The 'Impossible' Engineering of Fanta's New Twisted Bottle
No, you're not looking sideways. Fanta recently debuted an off-kilter, twisted bottle for its signature orange soda. For many people, it's just a new carrier for a favorite drink soon to be discarded and recycled. However, a lot of design groups are heralding the innovative look as fresh and clean.
[Image Source: The Coca-Cola Company]
The plastic bottles of soda you consume are more complex than most understand. With a name like Fanta, the pressure is even higher. It's the Coca-Cola Company's second largest brand after Coke itself. That popularity created a culture of familiarity with Fanta's look. The logo has undergone a handful of changes, but the bottles have stayed relatively the same -- until now. Gregory Bently and Leyton Hardwick were the two responsible for the asymmetrical redesign.
The Making of the new Fanta bottle
"The process of designing a bottle like this is very, very restrictive. We have multi-million-pound bottling production lines to think about. You’re working within a pre-agreed tube shape – if you pull capacity from one point, you need to add it in to another. You can’t take it out, without adding it in elsewhere," Bentley, packaging innovator at Coca-Cola Great Britain, said. "And of course, with a carbonated drink, the bottle has to be symmetrical, or it’ll bend."

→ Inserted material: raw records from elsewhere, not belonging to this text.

/-- The status words of the queues, transactions, Vigil, events and the Diary; `now` is the instant of the
    read on the model's clock. -/
def Block.shownVig (b : Block) (now : Nat) (r : Reg) (i : Nat) : Option Word :=
  let t := (b.link.sess (sessOf i)).txn
  let d := b.diary
  match r with
  | .CMDQ_STAT => some (b.queueStat i)
  | .TXN_STAT => some (wordOf [(16, t.staged.length), (0, t.state.code)])
  | .TXN_NUM => some t.num
  | .TXN_LEFT => some (wordOf [(0, t.left now)])
  | .TXN_LAST => some (wordOf [(16, t.lastStatus.code.toNat), (0, t.lastIndex.toNat)])
  | .TXN_SAVE => some 0
  | .TXN_SAVE_STAT =>
    some (wordOf [(16, b.upd.saveCount.toNat), (1, b.upd.saveFailed.toNat), (0, b.saveBusy.toNat)])
  | .VIG_STAT =>
    some (wordOf [(24, b.unitsHolding .fenced), (16, b.unitsHolding .faulted), (8, b.unitsHolding .active),
      (0, b.unitsHolding .service)])
  | .VIG_LOGFAIL =>
    some (wordOf [(24, d.logSource.toNat), (16, d.logCode.toNat), (2, d.logEmber.toNat), (1, d.logMram.toNat),
      (0, d.logDiary.toNat)])
  | .VIG_DBG_CHAL => some (BitVec.ofNat 32 (b.vig.challenge.toNat / 2 ^ (32 * i)))
  | .VIG_DBG_STAT =>
    some (wordOf [(24, b.fld .VIG_DBG_STAT 0 31 24), (16, b.fld .VIG_DBG_STAT 0 23 16),
      (8, b.vig.dbgLockSince.isSome.toNat), (0, b.vig.dbg.code)])
  | .VIG_UNIT => some (b.unitWord i)
  | .DEV_RST_CAUSE => some (wordOf [(16, b.vig.wdtCores.toNat), (0, b.vig.kind.code)])
  | .EVT_CFG => some (if i = 126 then b.word .EVT_CFG i ||| 0x11 else b.word .EVT_CFG i)
  | .EVT_PEND => some (BitVec.ofNat 32 (b.evt.pend.toNat / 2 ^ (32 * i)))
  | .EVT_ACT => some (BitVec.ofNat 32 (b.assertedMap.toNat / 2 ^ (32 * i)))
  | .EVT_CTRL => some (b.word .EVT_CTRL ||| flagAt 31 b.alertLow)
  | .EVT_THERM => some (wordOf [(16, saturate 16 b.evt.baseTemp), (0, b.fld .EVT_THERM 0 15 0)])
  | .DIARY_STATE =>
    let by_ := match d.freeze with
      | some f => sessIndex f.by_
      | none => 0
    some (wordOf [(16, d.staging.length), (8, d.fifo.length), (3, d.protectHold.toNat), (2, by_),
      (1, d.freeze.isSome.toNat), (0, d.failed.toNat)])
  | .DIARY_DRAINED => some d.drained
  | .DIARY_EMBER => some ((d.ember.getLast?.map (·.seq)).getD 0xFFFFFFFF)
  | .DIARY_FREEZE => some (match d.freeze with
    | some f => wordOf [(0, sat 10 ((f.since + f.timeoutS * 1000000000 - now) / 1000000000))]
    | none => 0)
  | _ => none

/-! ### Identity and update (00, 16) -/

/-- The code of a slot state (R451). -/
def SlotState.code : SlotState → Nat
  | .empty => 0
  | .partialImage => 1
  | .complete => 2
  | .verified => 3
  | .installed => 4

/-- The code of an update state (R459). -/
def UpdState.code : UpdState → Nat
  | .idle => 0
  | .receiving => 1
  | .complete => 2
  | .verifying => 3
  | .verified => 4
  | .trial => 5
  | .migrationFailed => 6

/-- UPD_STATE.STATE: RECOVERY in recovery mode until the slot is VERIFIED (R473). -/
def Update.shown (u : Update) : Nat := if u.recovery && u.state != .verified then 7 else u.state.code

/-- The winning boot record (R453). -/
def Update.winner (u : Update) : Option BootRecord :=
  match u.rec0.valid, u.rec1.valid with
  | true, true => if seqNewer u.rec1.seq u.rec0.seq then some u.rec1 else some u.rec0
  | true, false => some u.rec0
  | false, true => some u.rec1
  | false, false => none

/-- The target slot: the one that the winning record does not name, slot A in recovery mode (R459,
    R473). -/
def Update.target (u : Update) : Bool :=
  if u.recovery then false
  else match u.winner with
    | some r => !r.slot
    | none => true

/-- A settings store: false for A, true for B. -/
def Update.store (u : Update) (k : Bool) : Store := if k then u.storeB else u.storeA

/-- The active copy of a store: the valid copy with the higher generation (R454). -/
def Store.active (s : Store) : Option SettingsCopy :=
  match s.copy0.valid, s.copy1.valid with
  | true, true => if s.copy0.generation < s.copy1.generation then some s.copy1 else some s.copy0
  | true, false => some s.copy0
  | false, true => some s.copy1
  | false, false => none

/-- The status words of identity and update. -/
def Block.shownUpd (b : Block) (r : Reg) (i : Nat) : Option Word :=
  let u := b.upd
  let t := u.slot u.target
  let w := u.winner.getD {}
  match r with
  | .DEV_ID => some b.devId
  | .DEV_FWVER => some b.devFwver
  | .DEV_VIGVER => some b.devVigver
  | .DEV_CAPS => some b.devCaps
  | .DEV_SERIAL_LO => some (BitVec.ofNat 32 b.ident.serial.toNat)
  | .DEV_SERIAL_HI => some (BitVec.ofNat 32 (b.ident.serial.toNat / 2 ^ 32))
  | .DEV_ALARM_LO => some (BitVec.ofNat 32 b.time.rtc.alarm.toNat)
  | .DEV_ALARM_HI =>
    some (wordOf [(31, b.time.rtc.alarmEn.toNat), (0, b.time.rtc.alarm.toNat / 2 ^ 32)])
  | .UPD_STATE =>
    some (wordOf [(24, u.vpart), (16, u.vres), (12, w.starts), (10, u.running.toNat), (8, u.target.toNat),
      (0, u.shown)])
  | .UPD_OFFSET => some (BitVec.ofNat 32 t.offset)
  | .UPD_LEN => some (BitVec.ofNat 32 t.length)
  | .UPD_ID => some (BitVec.ofNat 32 (leAt (4 * i) 4 t.identity))
  | .UPD_BOOT => some w.seq
  | .UPD_SEC => some (wordOf [(16, if u.recovery then 0 else u.info.svn), (0, w.minSvn)])
  | .UPD_KEYS => some (wordOf [(0, u.revoked.toNat)])
  | .UPD_SLOT =>
    let s := u.slot (i == 1)
    let svn := if s.state = .empty ∨ s.state = .partialImage then 0 else s.info.svn
    some (wordOf [(16, svn), (0, s.state.code)])
  | .UPD_STORE =>
    let c := (u.store (i == 1)).active
    let held : SettingsCopy := c.getD {}
    some (wordOf [(16, held.schema), (2, held.generation % 16384), (1, (w.valid && w.store == (i == 1)).toNat),
      (0, c.isSome.toNat)])
  | .UPD_MIG => some (wordOf [(8, u.migAddr), (0, u.migResult)])
  | .UPD_CNT => some (wordOf [(16, u.activations.toNat), (8, sat 8 u.reverts), (0, sat 8 u.vfail)])
  | _ => none

/-! ### What a read returns (R8, R9, R379) -/

/-- The bits of a register that a read returns: reserved and WO bits read 0 (R8, R9). -/
def readMask (d : RegDesc) : Word :=
  d.fields.foldl (fun w f =>
    if f.acc == .wo then w else w ||| BitVec.ofNat 32 (bitsOf 0xFFFFFFFF (f.msb - f.lsb) 0 * 2 ^ f.lsb)) 0

/-- The word that a plain read of NAME[i][j] by session `k` returns at the instant `now` of the model's
    clock: latched registers, RES_OWNER and the registers whose read draws a free value apart. -/
def Block.readWord (b : Block) (k : Sess) (now : Nat) (r : Reg) (i j : Nat) : Word :=
  let p := b.published
  let sel := bits (b.sessWord k .POSE_PROBE_SEL) 6 0
  let found := (b.shownTime now r).orElse (fun _ => (p.shownFb r i).orElse (fun _ =>
    (p.shownPose r sel).orElse (fun _ => (p.shownMap k r i).orElse (fun _ =>
    (p.shownAlm b k r i).orElse (fun _ => (p.shownValve r i).orElse (fun _ =>
    (p.shownMot r i).orElse (fun _ => (p.shownLoop r i).orElse (fun _ =>
    (p.shownPower r i).orElse (fun _ => (b.shownLink r i j).orElse (fun _ =>
    (b.shownVig now r i).orElse (fun _ => b.shownUpd r i)))))))))))
  let stored := if (desc r).source == .session then b.sessWord k r i else b.word r i j
  readMask (desc r) &&& found.getD stored
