-- ==== Sys2Proof/Certificates/Slice0/Obligations.lean ====
section
/-! DEFINITION. The statements about the V96 that are to be proved. -/

open Sys2Proof (Instr Word Byte Bytes Sess Hdr)
open Sys2Proof.Machine

/-- A step carries out the command at the front of the queue on the state with the queue's rest; with no command
    waiting the block idles (log entry 1: the queue and the idle step are the model's). -/
def Obligations.StepRunsTheFrontCommand : Prop :=
  (∀ (c : Instr) (rest : List Instr) (b : Block),
    step { pending := c :: rest, blk := b } = exec c { pending := rest, blk := b })
  ∧ ∀ b : Block, step { pending := [], blk := b } = .next { pending := [], blk := b }

/-- Every command goes on: it answers a next state, with the queue it was given. -/
def Obligations.EveryCommandGoesOn : Prop :=
  ∀ (c : Instr) (s : State), ∃ t : Block, exec c s = .next { s with blk := t }

/-- The state after reset, where the specification gives it. -/
def Obligations.ResetLeavesTheStartingState : Prop :=
  let b := State.reset.blk
  State.reset.pending = []
  ∧ (∀ (r : Reg) (i j : Nat), b.word r i j = resetWord r i j)
  ∧ (∀ u < 203, (b.unit u).state = .standby)
  ∧ (∀ k : Sess, (b.link.sess k).state = .closed ∧ (b.link.sess k).id = 0 ∧ (b.link.sess k).txn.state = .none)
  ∧ b.evt.pend = 0 ∧ b.vig.reqs = [] ∧ b.posted = [] ∧ b.link.sent = []
  ∧ b.time.first = true ∧ b.time.servo = .free ∧ b.vig.starting = true ∧ b.reachable = false

/-- The state after reset has the parts of its variant. -/
def Obligations.ResetIsSound : Prop := State.reset.Sound

/-- No command changes which units are ABSENT, the variant, or the parts there are. -/
def Obligations.EveryStepKeepsTheParts : Prop :=
  ∀ s t : State, s.Sound → step s = .next t → t.Sound ∧ t.blk.ident.variant = s.blk.ident.variant

/-- Each unit of an absent resource stands in the Unit State Table as ABSENT and never leaves that state (R1). -/
def Obligations.AbsentUnitsStayAbsent : Prop :=
  ∀ (c : Instr) (s : State) (u : Nat), s.Sound → u < 203 →
    let lacks (v : Variant) : Prop := v = .p ∧ 48 ≤ u ∧ u ≤ 95 ∨ v = .s ∧ 120 ≤ u ∧ u ≤ 127
    ((s.blk.unit u).state = .absent ↔ lacks s.blk.ident.variant)
    ∧ ∃ t : Block, exec c s = .next { s with blk := t } ∧ t.ident.variant = s.blk.ident.variant
      ∧ ((t.unit u).state = .absent ↔ lacks s.blk.ident.variant)

/-- A request that is served does at once what its dispatch does. -/
def Obligations.ServedRequestIsDispatchedAtOnce : Prop :=
  ∀ (i : Instr) (s : State) (h : Hdr) (op : OpRow) (k : Sess), rowOf i = some (h, op) → Served s.blk h k op →
    ∃ d : Dispatch, dispatchOf i = some d ∧
      exec i s = .next { s with blk :=
        (d k s.blk.link.arrivals (s.blk.now h.at_) (s.blk.taken k h)).fences }

/-- The checks of R338 in their order, for every request of an open session; each refusal changes nothing but
    what its reply and its counter need. -/
def Obligations.ArrivalChecksRefuseInOrder : Prop :=
  ∀ (i : Instr) (s : State) (h : Hdr) (op : OpRow), rowOf i = some (h, op) → h.session ≠ 0 →
    s.blk.reachable = true → h.multicast = false → s.blk.upd.recovery = false →
    (s.blk.sessionOf h = none →
      Does i s [.sent] [addr .LINK_CNT1] (fun t => Answered s.blk t h op.code .noSession s.blk.time.count []))
    ∧ (∀ k, s.blk.sessionOf h = some k → s.blk.keptReply k h = none → s.blk.repeats k h = false →
      (k = .main → op.serviceOnly = true ∨ h.queue = 3 →
        Does i s [.sent, .replies, .keepalive] []
          (fun t => Answered s.blk t h op.code .denied s.blk.time.count []))
      ∧ ((k = .main → op.serviceOnly = false ∧ h.queue ≠ 3) →
        (queueSlots h.queue ≤ (s.blk.queue h.queue).length →
          Does i s (eventParts ++ [BlockPart.sent, BlockPart.replies, BlockPart.keepalive])
            (eventWords [17] ++ [addr .LINK_CNT1, addr .CMDQ_BUSY h.queue.val])
            (fun t => Answered s.blk t h op.code .busy s.blk.time.count []))
        ∧ ((s.blk.queue h.queue).length < queueSlots h.queue →
          (op.lengthOk h.len = false →
            Does i s [.sent, .replies, .keepalive] []
              (fun t => Answered s.blk t h op.code .badLength s.blk.time.count []))
          ∧ (op.lengthOk h.len = true → hintTooFar s.blk.time.count h.hint = true →
            Does i s [.sent, .replies, .keepalive] []
              (fun t => Answered s.blk t h op.code .range s.blk.time.count [])))))

/-- Repeats (R339), and requests that must wait (R341, R349, R356, R364). -/
def Obligations.RepeatsAndWaitingRequests : Prop :=
  ∀ (i : Instr) (s : State) (h : Hdr) (op : OpRow) (k : Sess), rowOf i = some (h, op) →
    s.blk.reachable = true → h.multicast = false → s.blk.upd.recovery = false → s.blk.sessionOf h = some k →
    (∀ p, s.blk.keptReply k h = some p →
      Does i s [.sent, .keepalive] [] (fun t => t.link.sent = s.blk.link.sent ++ [p]))
    ∧ (s.blk.keptReply k h = none → s.blk.repeats k h = true → Does i s [.keepalive] [] (fun _ => True))
    ∧ (s.blk.keptReply k h = none → s.blk.repeats k h = false →
      (k = .main → op.serviceOnly = false ∧ h.queue ≠ 3) → op.lengthOk h.len = true →
      (s.blk.queue h.queue).length < queueSlots h.queue → hintTooFar s.blk.time.count h.hint = false →
      s.blk.queue h.queue ≠ [] ∨ s.blk.held h = true ∨ s.blk.roomFor h = false → s.Sound →
      Does i s [.requests, .keepalive, .hand] [addr .CMDQ_STAT h.queue.val]
        (fun t => t.queue h.queue = s.blk.queue h.queue
            ++ [{ seq := s.blk.link.arrivals, sess := some k, arrived := s.blk.now h.at_, hdr := h,
                  opcode := op.code, req := i }]
          ∧ t.link.progress = s.blk.link.progress))

/-- The requests that act at a COMMIT (R17, R351, R352): each waits for it. -/
def Obligations.PostedRequestsWaitForTheCommit : Prop :=
  ∀ (s : State) (h : Hdr) (k : Sess),
    let b := s.blk
    let quietActive : Prop := ∀ n < 96, (b.unit (unitNoz n)).state ≠ .active
    (Served b h k clockSetRow →
      (∀ (tai : BitVec 16) (sec : BitVec 64) (ns : Word), sec.toNat < 2 ^ 34 → ns.toNat ≤ 999999999 →
        0 ≤ tai.toInt → tai.toInt ≤ 100 → Posts (.clockSetSet h tai sec ns) s h 0x0060 .ok [])
      ∧ (∀ sec : BitVec 64, sec.toNat % 86400 = 0 → stampSeconds b.time.dev b.time.taiUtc < sec.toNat →
        sec.toNat < 2 ^ 32 → Posts (.clockSetLeapInsert h sec) s h 0x0060 .ok []
          ∧ Posts (.clockSetLeapDelete h sec) s h 0x0060 .ok [])
      ∧ Posts (.clockSetLeapCancel h) s h 0x0060 .ok [])
    ∧ (Served b h k powerPolicyRow → ∀ p : Sys2Proof.PowerPolicy, b.alarmBad p = false →
      (p.dormantNow = true → b.blocks % 64 = 0) →
      ∀ i ∈ [Instr.powerPolicySetLtol h p, .powerPolicySetAlarm h p, .powerPolicyDormantNow h p],
        Posts i s h 0x0058 .ok [])
    ∧ (Served b h k fieldOriginRow → quietActive → ∀ (frame : BitVec 16) (lat lon alt : Word), frame ≠ 0 →
      Posts (.fieldOrigin h frame lat lon alt) s h 0x0022 .ok [])
    ∧ (Served b h k mapPolicyRow → ∀ (product policy : Byte) (tmo : BitVec 16), product.toNat < 2 →
      policy.toNat < 3 → tmo.toNat ≤ 2000 → Posts (.mapPolicy h product policy tmo) s h 0x002B .ok [])
    ∧ (Served b h k tileInvalidateRow → ∀ (scope product flags : Byte) (tx ty : Word), scope.toNat < 3 →
      (scope ≠ 2 → product.toNat < 2) → (k = .main → flags.getLsbD 0 = true → quietActive) →
      Posts (.tileInvalidate h scope product flags tx ty) s h 0x0029 .ok [])
    ∧ (Served b h k nozzleForceRow → ∀ (mask : BitVec 96) (duty : BitVec 16) (ms : Word),
      let all (p : Nat → Prop) : Prop := ∀ n < 96, mask.getLsbD n = true → p n
      let inService : Prop := all (fun n => (b.unit (unitNoz n)).state = .service)
      let quiet : Prop := all (fun n => (b.noz n).isQuiet = true)
      let starts : List (Instr × Bool) :=
        [(.nozzleForceOpen h duty ms mask, decide (duty.toNat ≤ 1000 ∧ ms.toNat ≤ 600000)),
         (.nozzleForcePulse h ms mask, decide (1 ≤ ms.toNat ∧ ms.toNat ≤ 600000))]
      let stops : List Instr := [.nozzleForceRelease h mask, .nozzleForceClose h mask]
      (inService → (∀ i ∈ stops, Posts i s h 0x0032 .ok [])
        ∧ (quiet → ∀ x ∈ starts, x.2 = true → Posts x.1 s h 0x0032 .ok [])
        ∧ (¬ quiet → ∀ x ∈ starts, x.2 = true → Posts x.1 s h 0x0032 .deferred []))
      ∧ (¬ inService → (∀ i ∈ stops, Posts i s h 0x0032 .fenced (b.nozStates mask))
        ∧ ∀ x ∈ starts, x.2 = true → Posts x.1 s h 0x0032 .fenced (b.nozStates mask)))
    ∧ (Served b h k sectionRow → ∀ (command timing : Byte) (mask : BitVec 96) (odo : BitVec 48),
      command.toNat ≤ 2 → timing.toNat ≤ 1 →
      (∀ n < 96, mask.getLsbD n = true → b.almMode n = 1 ∧ (b.unit (unitNoz n)).state = .active) →
      Posts (.sectionCommand h command timing mask odo) s h 0x0030 .ok [])
    ∧ (Served b h k rateTargetRow → ∀ (product flags : Byte) (scale : BitVec 16) (target : Word),
      product.toNat ≤ 1 → (flags.getLsbD 1 = true → 1 ≤ scale.toNat ∧ scale.toNat ≤ 2000) →
      Posts (.rateTarget h product flags scale target) s h 0x0031 .ok [])
    ∧ (Served b h k driveRow → ∀ (mask : BitVec 16) (duties : List (BitVec 16)),
      (∀ u < 16, mask.getLsbD u = true → (b.unit (unitMot u)).state = driveState k
        ∧ (nth duties u 0).toInt.natAbs ≤ 10000) →
      Posts (.driveCommandStop h mask duties) s h 0x0038 .ok []
        ∧ Posts (.driveCommandCoast h mask duties) s h 0x0038 .ok []
        ∧ Posts (.driveCommandBrake h mask duties) s h 0x0038 .ok []
        ∧ ((∀ u < 16, mask.getLsbD u = true → (b.mot u).seq ≠ .rampDown ∧ (b.mot u).seq ≠ .brake
              ∧ (b.mot u).seq ≠ .fault) → Posts (.driveCommandRun h mask duties) s h 0x0038 .ok []))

Initially, London-based agency DrinkWorks proposed the spiral bottle idea. This would emphasize the "freshly squeezed taste" of the orange drink. However, that suggestion came in 2012. It took Coca-Cola and its team of researchers and designers five years to craft a single bottle. The process involved a surprisingly considerable body of study.
"How people interact with a product is where we start a project," said Hardwick, creative director with Drink Works, "We got young people in a room, gave them fruit, carving kits, plasticine, play-do, pens, paper, told them to just play – make a mess! Observing people do what comes naturally when they’re thinking of a drink and oranges like this was incredibly insightful."
Those usages then had to compete with the actual physics of design. On average, there's more pressure inside a carbonated plastic bottled beverage than in a car tire. Any sort of deformation can compromise the strength of the plastic and cause the bottle to pop out in weaker spots. Trying to bring the 'twist' to reality would take a lot of effort. The design team also had to compete with a company that needed practical updates for marketing purposes.
"The reality from the start was that we all knew which one we wanted. We all had the same favorite. The problem was, there were just so many layers of people who said it couldn’t work," Bentley said. He continued by explaining that after years of research, the design remained a flop in the eyes of executives.
All of that changed in 2015 when the company's Italian design counterpart Marco Beggoiora reintroduced the twisted design in order to boost sales. According to Coca-Cola, within eight months, that design excelled and consumers enjoyed it.
The new look launched with a new taste as well. The 'fresh' recipe uses a third less sugar than traditional Fanta, all the more fitting for a 'slimmer' bottle.
"As well as a new visual identity, we’ve been working hard to reduce the sugar without compromising on the taste," said Aedamar Howlett, Marketing Director of Coca-Cola Great Britain. "We’re delighted to be launching this new look alongside a new recipe with a third less sugar than before – which consumers have told us tastes better than ever."
These bottles are already being sold in Italy, Poland, Malta, Serbia, Finland, and Romania. They've been in the UK since April, and they're set to hit a larger global market later this year. No word yet when it will hit the US, India, or other countries.